→ What to work on: What lines in the entries hold the string "unreachable"? List them.

Collected data entries:

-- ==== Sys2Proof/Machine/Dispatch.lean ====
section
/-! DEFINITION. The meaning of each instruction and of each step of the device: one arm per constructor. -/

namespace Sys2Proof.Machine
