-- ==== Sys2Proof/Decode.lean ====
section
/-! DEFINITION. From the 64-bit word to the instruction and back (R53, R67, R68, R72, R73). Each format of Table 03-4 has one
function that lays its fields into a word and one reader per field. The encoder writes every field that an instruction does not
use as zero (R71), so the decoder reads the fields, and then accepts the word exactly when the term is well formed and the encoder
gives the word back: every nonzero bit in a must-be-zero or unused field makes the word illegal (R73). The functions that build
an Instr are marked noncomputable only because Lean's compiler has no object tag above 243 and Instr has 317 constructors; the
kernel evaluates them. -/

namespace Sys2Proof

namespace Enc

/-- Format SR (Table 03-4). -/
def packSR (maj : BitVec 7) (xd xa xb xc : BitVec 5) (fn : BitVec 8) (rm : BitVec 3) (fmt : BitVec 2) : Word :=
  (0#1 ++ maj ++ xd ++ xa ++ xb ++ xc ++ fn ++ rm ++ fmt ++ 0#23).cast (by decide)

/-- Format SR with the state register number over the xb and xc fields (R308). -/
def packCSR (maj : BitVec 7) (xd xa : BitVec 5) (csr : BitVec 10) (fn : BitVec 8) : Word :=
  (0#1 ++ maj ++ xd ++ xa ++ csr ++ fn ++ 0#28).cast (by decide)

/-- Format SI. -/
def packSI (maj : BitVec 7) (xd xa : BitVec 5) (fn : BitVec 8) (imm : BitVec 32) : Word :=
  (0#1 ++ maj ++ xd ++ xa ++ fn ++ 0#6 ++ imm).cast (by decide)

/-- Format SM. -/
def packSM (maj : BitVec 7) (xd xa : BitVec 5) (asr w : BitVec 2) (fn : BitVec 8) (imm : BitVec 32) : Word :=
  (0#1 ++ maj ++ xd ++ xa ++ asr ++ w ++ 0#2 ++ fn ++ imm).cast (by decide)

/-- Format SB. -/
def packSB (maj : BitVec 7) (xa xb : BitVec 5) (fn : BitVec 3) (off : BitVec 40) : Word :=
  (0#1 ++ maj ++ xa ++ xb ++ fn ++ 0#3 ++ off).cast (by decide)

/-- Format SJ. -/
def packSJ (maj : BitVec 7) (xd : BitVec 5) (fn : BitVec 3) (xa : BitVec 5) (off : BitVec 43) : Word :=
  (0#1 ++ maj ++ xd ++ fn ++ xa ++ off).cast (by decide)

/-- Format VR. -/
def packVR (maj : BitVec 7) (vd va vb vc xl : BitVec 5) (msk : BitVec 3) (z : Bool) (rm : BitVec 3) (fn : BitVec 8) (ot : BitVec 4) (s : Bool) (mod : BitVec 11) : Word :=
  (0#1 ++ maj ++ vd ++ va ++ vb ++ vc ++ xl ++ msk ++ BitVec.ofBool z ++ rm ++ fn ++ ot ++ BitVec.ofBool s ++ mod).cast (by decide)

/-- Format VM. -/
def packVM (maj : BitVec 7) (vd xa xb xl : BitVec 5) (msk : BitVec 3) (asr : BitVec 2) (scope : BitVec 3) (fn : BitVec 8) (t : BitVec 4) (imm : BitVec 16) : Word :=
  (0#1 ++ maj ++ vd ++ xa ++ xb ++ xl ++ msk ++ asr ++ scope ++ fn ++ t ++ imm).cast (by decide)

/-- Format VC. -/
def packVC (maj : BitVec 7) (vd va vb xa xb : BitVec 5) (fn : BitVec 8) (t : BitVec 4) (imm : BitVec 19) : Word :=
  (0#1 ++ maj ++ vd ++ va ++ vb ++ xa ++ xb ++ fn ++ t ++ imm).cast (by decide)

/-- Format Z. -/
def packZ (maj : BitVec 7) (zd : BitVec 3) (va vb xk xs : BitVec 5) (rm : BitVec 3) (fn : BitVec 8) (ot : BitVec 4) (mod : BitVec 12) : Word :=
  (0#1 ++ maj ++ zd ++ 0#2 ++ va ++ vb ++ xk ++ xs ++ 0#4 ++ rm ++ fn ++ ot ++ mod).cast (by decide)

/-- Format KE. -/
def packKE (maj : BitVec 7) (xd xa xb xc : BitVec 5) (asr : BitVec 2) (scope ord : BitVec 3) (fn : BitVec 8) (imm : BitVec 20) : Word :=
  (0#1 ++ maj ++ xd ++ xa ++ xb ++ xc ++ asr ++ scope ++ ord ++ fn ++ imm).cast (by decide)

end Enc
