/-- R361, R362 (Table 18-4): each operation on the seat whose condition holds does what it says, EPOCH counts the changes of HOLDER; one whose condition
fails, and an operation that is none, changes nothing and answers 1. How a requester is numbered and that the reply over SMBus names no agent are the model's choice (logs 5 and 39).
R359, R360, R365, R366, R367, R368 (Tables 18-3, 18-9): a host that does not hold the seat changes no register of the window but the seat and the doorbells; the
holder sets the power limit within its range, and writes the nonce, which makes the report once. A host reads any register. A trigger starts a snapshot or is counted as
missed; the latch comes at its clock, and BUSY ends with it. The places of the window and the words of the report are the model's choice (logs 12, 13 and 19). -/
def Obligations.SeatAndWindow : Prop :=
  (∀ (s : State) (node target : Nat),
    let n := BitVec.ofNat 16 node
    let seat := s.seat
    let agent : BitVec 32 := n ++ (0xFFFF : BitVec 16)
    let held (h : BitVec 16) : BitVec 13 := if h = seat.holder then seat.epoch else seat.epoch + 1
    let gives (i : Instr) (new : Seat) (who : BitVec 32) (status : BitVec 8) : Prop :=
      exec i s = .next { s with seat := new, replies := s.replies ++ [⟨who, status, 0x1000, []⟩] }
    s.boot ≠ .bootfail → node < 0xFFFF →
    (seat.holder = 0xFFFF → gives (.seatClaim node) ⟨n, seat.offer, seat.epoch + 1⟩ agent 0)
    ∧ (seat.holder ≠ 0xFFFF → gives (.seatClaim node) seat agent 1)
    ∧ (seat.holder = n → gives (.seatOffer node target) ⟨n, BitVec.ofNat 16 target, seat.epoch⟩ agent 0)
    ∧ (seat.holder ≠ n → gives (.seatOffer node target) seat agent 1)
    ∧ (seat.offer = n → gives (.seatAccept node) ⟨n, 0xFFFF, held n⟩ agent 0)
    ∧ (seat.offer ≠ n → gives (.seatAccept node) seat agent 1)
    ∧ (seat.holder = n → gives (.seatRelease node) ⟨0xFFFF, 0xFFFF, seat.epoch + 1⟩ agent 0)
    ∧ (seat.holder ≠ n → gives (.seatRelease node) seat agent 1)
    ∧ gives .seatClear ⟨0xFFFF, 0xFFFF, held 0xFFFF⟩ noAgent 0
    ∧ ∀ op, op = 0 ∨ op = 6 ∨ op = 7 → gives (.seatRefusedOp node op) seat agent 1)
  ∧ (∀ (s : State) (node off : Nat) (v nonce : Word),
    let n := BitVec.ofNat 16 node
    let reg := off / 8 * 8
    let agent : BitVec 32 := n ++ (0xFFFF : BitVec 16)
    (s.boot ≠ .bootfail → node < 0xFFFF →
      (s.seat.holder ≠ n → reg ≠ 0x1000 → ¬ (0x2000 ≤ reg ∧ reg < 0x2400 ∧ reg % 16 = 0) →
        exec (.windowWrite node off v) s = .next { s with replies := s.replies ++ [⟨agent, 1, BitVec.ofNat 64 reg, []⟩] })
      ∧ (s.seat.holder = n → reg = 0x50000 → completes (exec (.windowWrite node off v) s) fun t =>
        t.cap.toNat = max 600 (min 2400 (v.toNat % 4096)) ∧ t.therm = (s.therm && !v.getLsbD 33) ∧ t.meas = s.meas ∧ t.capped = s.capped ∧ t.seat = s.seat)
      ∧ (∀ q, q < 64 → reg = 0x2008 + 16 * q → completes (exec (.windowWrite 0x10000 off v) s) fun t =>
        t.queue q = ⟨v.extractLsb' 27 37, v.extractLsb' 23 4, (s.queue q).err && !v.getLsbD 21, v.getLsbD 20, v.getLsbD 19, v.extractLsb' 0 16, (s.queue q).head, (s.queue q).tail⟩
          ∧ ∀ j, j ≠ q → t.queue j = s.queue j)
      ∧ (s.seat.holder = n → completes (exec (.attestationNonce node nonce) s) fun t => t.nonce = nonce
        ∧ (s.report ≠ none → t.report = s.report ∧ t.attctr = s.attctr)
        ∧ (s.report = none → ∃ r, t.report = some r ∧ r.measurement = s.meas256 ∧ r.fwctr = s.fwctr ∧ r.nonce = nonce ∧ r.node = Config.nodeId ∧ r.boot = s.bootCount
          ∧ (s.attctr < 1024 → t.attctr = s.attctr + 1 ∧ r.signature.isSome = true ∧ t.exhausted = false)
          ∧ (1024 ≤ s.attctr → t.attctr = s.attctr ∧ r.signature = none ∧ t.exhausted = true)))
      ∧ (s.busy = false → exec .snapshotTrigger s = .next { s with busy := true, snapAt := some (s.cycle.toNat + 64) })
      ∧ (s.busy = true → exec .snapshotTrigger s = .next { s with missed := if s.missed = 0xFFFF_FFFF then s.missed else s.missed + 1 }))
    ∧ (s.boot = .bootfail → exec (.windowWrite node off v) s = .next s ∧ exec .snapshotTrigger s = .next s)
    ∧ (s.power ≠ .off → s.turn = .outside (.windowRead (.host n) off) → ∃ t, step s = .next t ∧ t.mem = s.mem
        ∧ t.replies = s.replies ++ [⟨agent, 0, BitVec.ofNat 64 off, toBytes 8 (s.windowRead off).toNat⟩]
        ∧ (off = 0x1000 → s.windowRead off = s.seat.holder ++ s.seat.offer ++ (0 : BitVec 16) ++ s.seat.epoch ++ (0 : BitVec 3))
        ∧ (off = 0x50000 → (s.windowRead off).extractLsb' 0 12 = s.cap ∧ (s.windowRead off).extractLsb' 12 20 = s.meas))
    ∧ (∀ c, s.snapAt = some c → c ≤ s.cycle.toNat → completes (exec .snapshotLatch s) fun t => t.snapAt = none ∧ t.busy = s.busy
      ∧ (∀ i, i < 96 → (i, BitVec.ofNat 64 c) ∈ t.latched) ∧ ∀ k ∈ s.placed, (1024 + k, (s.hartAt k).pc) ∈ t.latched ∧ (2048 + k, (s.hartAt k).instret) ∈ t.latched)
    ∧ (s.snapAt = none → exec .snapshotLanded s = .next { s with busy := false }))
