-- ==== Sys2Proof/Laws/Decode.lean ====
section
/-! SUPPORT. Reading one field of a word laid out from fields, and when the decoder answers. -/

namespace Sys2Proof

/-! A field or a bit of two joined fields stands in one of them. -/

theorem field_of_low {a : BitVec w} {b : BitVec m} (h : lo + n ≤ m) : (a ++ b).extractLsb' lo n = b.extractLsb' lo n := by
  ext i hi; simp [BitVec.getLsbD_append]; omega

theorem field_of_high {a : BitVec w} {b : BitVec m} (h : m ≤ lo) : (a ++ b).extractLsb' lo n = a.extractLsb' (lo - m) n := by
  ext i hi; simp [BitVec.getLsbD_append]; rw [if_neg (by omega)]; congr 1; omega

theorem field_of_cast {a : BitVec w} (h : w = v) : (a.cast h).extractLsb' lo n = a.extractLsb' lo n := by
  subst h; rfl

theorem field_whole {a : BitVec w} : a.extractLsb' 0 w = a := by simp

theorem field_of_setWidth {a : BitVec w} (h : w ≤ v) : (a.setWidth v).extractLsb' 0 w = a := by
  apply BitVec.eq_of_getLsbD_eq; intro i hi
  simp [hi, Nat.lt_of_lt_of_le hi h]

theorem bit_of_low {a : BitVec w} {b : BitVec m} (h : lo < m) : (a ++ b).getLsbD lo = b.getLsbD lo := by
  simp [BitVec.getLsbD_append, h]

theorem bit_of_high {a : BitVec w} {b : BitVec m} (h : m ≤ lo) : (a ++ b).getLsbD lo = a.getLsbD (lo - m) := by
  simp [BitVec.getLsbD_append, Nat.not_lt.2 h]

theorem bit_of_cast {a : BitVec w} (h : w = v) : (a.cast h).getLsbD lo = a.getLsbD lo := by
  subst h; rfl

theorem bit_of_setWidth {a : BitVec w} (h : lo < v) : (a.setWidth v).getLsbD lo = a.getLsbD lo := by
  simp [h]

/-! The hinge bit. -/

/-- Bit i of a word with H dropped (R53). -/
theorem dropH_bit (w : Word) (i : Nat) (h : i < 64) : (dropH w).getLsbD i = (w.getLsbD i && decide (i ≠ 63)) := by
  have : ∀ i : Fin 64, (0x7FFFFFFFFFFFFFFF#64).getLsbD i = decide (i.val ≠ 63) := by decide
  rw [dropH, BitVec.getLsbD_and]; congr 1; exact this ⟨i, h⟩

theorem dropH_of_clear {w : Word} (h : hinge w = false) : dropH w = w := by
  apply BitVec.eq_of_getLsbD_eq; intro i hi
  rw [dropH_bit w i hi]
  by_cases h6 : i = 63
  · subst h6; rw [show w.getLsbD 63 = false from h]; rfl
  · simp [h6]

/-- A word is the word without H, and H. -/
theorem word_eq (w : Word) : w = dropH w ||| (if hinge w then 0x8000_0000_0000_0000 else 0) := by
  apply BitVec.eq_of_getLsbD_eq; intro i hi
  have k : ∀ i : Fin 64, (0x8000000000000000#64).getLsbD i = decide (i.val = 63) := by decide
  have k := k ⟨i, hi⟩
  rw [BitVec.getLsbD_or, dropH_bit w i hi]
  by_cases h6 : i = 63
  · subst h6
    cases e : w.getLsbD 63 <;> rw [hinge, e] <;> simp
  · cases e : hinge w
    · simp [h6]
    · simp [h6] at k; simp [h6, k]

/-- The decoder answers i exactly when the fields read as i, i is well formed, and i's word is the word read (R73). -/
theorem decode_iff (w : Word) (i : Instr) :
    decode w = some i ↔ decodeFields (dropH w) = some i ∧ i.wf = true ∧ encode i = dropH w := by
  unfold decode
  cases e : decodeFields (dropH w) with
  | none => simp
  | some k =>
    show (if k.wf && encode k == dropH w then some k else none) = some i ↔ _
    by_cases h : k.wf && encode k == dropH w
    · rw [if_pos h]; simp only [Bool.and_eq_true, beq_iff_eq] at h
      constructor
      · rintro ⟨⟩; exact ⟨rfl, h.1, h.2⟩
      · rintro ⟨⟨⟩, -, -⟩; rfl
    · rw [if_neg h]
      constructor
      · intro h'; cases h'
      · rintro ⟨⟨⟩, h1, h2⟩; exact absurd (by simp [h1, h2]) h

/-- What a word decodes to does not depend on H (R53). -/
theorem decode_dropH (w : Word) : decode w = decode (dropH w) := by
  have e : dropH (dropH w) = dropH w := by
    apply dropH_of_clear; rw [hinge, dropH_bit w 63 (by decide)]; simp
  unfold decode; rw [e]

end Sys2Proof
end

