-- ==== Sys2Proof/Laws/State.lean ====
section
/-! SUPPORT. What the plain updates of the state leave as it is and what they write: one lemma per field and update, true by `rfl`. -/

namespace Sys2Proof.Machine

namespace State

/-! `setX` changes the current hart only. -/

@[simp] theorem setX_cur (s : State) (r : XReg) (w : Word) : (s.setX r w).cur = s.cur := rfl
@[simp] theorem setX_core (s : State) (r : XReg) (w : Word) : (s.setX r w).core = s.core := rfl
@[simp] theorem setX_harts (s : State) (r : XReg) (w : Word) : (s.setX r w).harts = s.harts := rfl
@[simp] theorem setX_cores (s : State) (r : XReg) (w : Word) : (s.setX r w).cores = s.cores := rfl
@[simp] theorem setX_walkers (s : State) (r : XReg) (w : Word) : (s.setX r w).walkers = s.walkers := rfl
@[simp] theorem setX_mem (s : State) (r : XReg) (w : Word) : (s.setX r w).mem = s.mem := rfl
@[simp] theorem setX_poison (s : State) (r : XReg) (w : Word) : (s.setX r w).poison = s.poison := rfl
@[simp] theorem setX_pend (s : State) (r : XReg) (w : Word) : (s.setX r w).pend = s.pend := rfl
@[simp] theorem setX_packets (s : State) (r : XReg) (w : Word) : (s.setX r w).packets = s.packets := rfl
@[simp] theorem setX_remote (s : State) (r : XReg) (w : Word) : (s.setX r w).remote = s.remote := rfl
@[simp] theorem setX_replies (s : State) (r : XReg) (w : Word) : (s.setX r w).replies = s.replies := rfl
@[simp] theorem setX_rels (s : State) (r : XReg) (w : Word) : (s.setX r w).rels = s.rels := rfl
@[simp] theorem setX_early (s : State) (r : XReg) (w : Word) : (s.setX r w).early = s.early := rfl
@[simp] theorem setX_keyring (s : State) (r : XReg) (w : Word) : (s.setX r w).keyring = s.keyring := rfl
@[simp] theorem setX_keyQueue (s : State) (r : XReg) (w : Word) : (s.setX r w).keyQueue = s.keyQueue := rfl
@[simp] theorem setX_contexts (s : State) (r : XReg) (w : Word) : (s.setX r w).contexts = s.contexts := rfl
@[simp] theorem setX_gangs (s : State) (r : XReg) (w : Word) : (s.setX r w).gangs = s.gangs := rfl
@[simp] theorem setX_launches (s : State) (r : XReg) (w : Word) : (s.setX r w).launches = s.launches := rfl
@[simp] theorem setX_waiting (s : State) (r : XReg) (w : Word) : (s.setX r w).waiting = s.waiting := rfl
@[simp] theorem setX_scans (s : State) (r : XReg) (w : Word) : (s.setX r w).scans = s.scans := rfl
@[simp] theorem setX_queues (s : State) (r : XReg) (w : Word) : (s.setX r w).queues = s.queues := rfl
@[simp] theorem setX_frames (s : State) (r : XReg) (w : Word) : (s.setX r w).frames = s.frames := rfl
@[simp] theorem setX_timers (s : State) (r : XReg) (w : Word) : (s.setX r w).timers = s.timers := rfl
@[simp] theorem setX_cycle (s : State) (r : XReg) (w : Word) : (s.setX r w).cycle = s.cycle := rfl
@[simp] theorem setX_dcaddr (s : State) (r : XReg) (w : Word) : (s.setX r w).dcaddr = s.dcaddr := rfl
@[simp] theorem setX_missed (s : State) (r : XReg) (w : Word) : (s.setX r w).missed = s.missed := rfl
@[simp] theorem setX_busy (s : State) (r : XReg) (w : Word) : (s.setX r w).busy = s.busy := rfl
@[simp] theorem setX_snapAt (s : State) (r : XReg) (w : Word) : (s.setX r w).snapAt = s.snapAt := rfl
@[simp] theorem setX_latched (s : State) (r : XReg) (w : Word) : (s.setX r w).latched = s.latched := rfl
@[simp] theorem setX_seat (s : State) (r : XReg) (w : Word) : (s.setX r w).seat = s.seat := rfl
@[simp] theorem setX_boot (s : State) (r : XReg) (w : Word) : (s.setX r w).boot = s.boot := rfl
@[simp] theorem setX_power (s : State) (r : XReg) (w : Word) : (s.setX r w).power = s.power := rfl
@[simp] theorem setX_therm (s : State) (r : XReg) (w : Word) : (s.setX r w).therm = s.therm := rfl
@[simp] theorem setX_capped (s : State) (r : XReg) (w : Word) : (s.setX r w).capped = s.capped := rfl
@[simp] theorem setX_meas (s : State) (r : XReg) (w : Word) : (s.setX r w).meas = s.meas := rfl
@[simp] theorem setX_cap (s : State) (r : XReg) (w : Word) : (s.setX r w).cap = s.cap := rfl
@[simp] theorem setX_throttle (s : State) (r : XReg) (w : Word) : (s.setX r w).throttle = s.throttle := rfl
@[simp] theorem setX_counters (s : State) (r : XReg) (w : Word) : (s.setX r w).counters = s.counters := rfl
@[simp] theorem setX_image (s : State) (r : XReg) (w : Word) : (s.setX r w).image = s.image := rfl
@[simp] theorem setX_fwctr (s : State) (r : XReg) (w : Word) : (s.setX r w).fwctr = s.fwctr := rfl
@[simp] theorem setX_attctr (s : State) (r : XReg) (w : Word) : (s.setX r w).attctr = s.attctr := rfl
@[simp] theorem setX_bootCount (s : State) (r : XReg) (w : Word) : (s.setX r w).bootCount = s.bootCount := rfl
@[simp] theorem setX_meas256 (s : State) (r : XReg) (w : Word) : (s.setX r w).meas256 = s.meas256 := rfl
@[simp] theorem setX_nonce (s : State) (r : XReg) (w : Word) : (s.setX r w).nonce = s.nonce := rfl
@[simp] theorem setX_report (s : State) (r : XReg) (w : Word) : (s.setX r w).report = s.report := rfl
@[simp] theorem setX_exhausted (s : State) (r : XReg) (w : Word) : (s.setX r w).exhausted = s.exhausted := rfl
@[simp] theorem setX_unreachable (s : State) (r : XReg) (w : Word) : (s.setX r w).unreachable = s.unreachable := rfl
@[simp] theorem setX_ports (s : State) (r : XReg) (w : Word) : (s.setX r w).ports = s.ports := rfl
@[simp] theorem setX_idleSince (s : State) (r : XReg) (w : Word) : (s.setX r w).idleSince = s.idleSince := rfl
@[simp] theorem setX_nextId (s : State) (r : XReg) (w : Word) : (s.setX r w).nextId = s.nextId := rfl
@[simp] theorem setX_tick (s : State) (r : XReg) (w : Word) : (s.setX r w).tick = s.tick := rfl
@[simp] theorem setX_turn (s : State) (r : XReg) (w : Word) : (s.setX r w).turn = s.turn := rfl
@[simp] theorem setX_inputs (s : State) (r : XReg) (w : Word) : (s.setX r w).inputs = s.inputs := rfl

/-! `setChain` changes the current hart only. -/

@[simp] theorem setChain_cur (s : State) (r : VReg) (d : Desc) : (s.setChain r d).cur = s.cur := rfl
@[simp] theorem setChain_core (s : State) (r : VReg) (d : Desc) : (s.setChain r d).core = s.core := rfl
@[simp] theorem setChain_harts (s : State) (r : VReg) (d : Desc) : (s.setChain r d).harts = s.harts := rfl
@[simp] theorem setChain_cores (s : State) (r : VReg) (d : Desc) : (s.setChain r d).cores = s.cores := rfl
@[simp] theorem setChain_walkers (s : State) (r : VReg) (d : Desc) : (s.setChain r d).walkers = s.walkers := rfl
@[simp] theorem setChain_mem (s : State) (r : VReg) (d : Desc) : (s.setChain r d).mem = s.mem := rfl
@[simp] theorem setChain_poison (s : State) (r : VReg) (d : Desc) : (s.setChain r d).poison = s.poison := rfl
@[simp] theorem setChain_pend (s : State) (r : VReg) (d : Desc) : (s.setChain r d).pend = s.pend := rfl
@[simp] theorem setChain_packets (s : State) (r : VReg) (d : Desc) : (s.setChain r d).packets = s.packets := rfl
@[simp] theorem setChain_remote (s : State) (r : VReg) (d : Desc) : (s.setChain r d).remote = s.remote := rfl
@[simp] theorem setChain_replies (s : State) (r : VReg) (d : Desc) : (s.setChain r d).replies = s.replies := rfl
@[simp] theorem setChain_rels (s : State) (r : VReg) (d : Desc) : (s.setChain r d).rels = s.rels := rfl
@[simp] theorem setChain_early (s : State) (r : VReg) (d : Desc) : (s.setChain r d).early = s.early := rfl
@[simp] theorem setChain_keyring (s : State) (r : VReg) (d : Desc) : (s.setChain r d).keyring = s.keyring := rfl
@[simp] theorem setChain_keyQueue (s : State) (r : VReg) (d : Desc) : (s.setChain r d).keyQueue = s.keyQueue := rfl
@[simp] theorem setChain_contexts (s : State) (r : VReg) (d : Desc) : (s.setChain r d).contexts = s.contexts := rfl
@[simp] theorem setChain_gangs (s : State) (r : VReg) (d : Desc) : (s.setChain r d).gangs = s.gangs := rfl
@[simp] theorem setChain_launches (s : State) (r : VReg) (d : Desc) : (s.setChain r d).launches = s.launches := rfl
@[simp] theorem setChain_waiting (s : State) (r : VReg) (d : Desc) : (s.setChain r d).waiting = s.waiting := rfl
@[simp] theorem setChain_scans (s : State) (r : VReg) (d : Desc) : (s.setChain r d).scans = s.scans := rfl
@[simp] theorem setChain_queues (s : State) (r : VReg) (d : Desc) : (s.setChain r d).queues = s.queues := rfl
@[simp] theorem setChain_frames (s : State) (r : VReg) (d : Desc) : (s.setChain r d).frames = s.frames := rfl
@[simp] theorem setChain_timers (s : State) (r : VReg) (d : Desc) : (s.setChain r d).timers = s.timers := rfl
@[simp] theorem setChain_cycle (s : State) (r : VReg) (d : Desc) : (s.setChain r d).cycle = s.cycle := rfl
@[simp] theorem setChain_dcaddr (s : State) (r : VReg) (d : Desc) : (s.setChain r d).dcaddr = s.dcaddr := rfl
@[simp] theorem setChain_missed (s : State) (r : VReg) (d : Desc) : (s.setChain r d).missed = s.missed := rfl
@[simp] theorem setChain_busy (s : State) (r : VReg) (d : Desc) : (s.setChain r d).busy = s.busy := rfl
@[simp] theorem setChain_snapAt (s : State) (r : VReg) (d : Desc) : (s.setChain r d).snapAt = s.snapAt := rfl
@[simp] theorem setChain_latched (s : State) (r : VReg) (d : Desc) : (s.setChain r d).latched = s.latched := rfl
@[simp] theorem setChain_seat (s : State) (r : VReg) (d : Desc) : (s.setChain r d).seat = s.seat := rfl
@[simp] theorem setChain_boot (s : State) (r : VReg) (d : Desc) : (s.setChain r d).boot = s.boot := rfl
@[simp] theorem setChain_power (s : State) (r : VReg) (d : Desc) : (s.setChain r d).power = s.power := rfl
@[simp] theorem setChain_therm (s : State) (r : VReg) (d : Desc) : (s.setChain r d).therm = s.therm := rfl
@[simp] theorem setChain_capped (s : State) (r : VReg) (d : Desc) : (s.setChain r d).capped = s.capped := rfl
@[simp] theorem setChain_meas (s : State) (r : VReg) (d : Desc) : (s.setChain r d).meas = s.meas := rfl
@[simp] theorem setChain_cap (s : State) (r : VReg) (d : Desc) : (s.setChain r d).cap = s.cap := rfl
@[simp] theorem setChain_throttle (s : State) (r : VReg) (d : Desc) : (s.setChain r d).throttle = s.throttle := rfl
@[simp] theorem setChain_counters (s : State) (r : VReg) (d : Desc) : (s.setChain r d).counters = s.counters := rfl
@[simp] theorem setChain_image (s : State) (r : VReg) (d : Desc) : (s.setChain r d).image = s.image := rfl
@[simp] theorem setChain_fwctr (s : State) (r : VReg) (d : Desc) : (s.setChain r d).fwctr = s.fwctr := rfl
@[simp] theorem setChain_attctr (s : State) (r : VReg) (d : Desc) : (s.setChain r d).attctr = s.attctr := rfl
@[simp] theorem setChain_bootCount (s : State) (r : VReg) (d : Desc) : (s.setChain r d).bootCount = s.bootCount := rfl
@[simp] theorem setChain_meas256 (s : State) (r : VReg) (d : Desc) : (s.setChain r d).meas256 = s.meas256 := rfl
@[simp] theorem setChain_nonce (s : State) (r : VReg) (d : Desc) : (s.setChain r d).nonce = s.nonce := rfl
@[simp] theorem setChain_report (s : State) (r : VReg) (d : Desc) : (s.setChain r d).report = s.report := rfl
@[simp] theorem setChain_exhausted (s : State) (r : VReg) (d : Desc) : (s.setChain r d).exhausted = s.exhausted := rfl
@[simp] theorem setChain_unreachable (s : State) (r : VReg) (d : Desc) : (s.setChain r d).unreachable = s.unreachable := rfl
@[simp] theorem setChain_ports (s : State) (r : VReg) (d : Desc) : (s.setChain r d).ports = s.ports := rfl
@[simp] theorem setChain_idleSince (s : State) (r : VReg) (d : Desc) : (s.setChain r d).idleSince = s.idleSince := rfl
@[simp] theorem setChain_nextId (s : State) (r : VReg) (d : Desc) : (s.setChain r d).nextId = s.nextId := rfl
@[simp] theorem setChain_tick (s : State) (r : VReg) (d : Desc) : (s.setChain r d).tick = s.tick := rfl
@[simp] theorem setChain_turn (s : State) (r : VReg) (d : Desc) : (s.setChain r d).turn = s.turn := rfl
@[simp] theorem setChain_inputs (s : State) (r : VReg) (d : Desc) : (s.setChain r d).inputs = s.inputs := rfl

→ Solved problem:
@[simp] theorem setX_unreachable (s : State) (r : XReg) (w : Word) : (s.setX r w).unreachable = s.unreachable := rfl
@[simp] theorem setChain_unreachable (s : State) (r : VReg) (d : Desc) : (s.setChain r d).unreachable = s.unreachable := rfl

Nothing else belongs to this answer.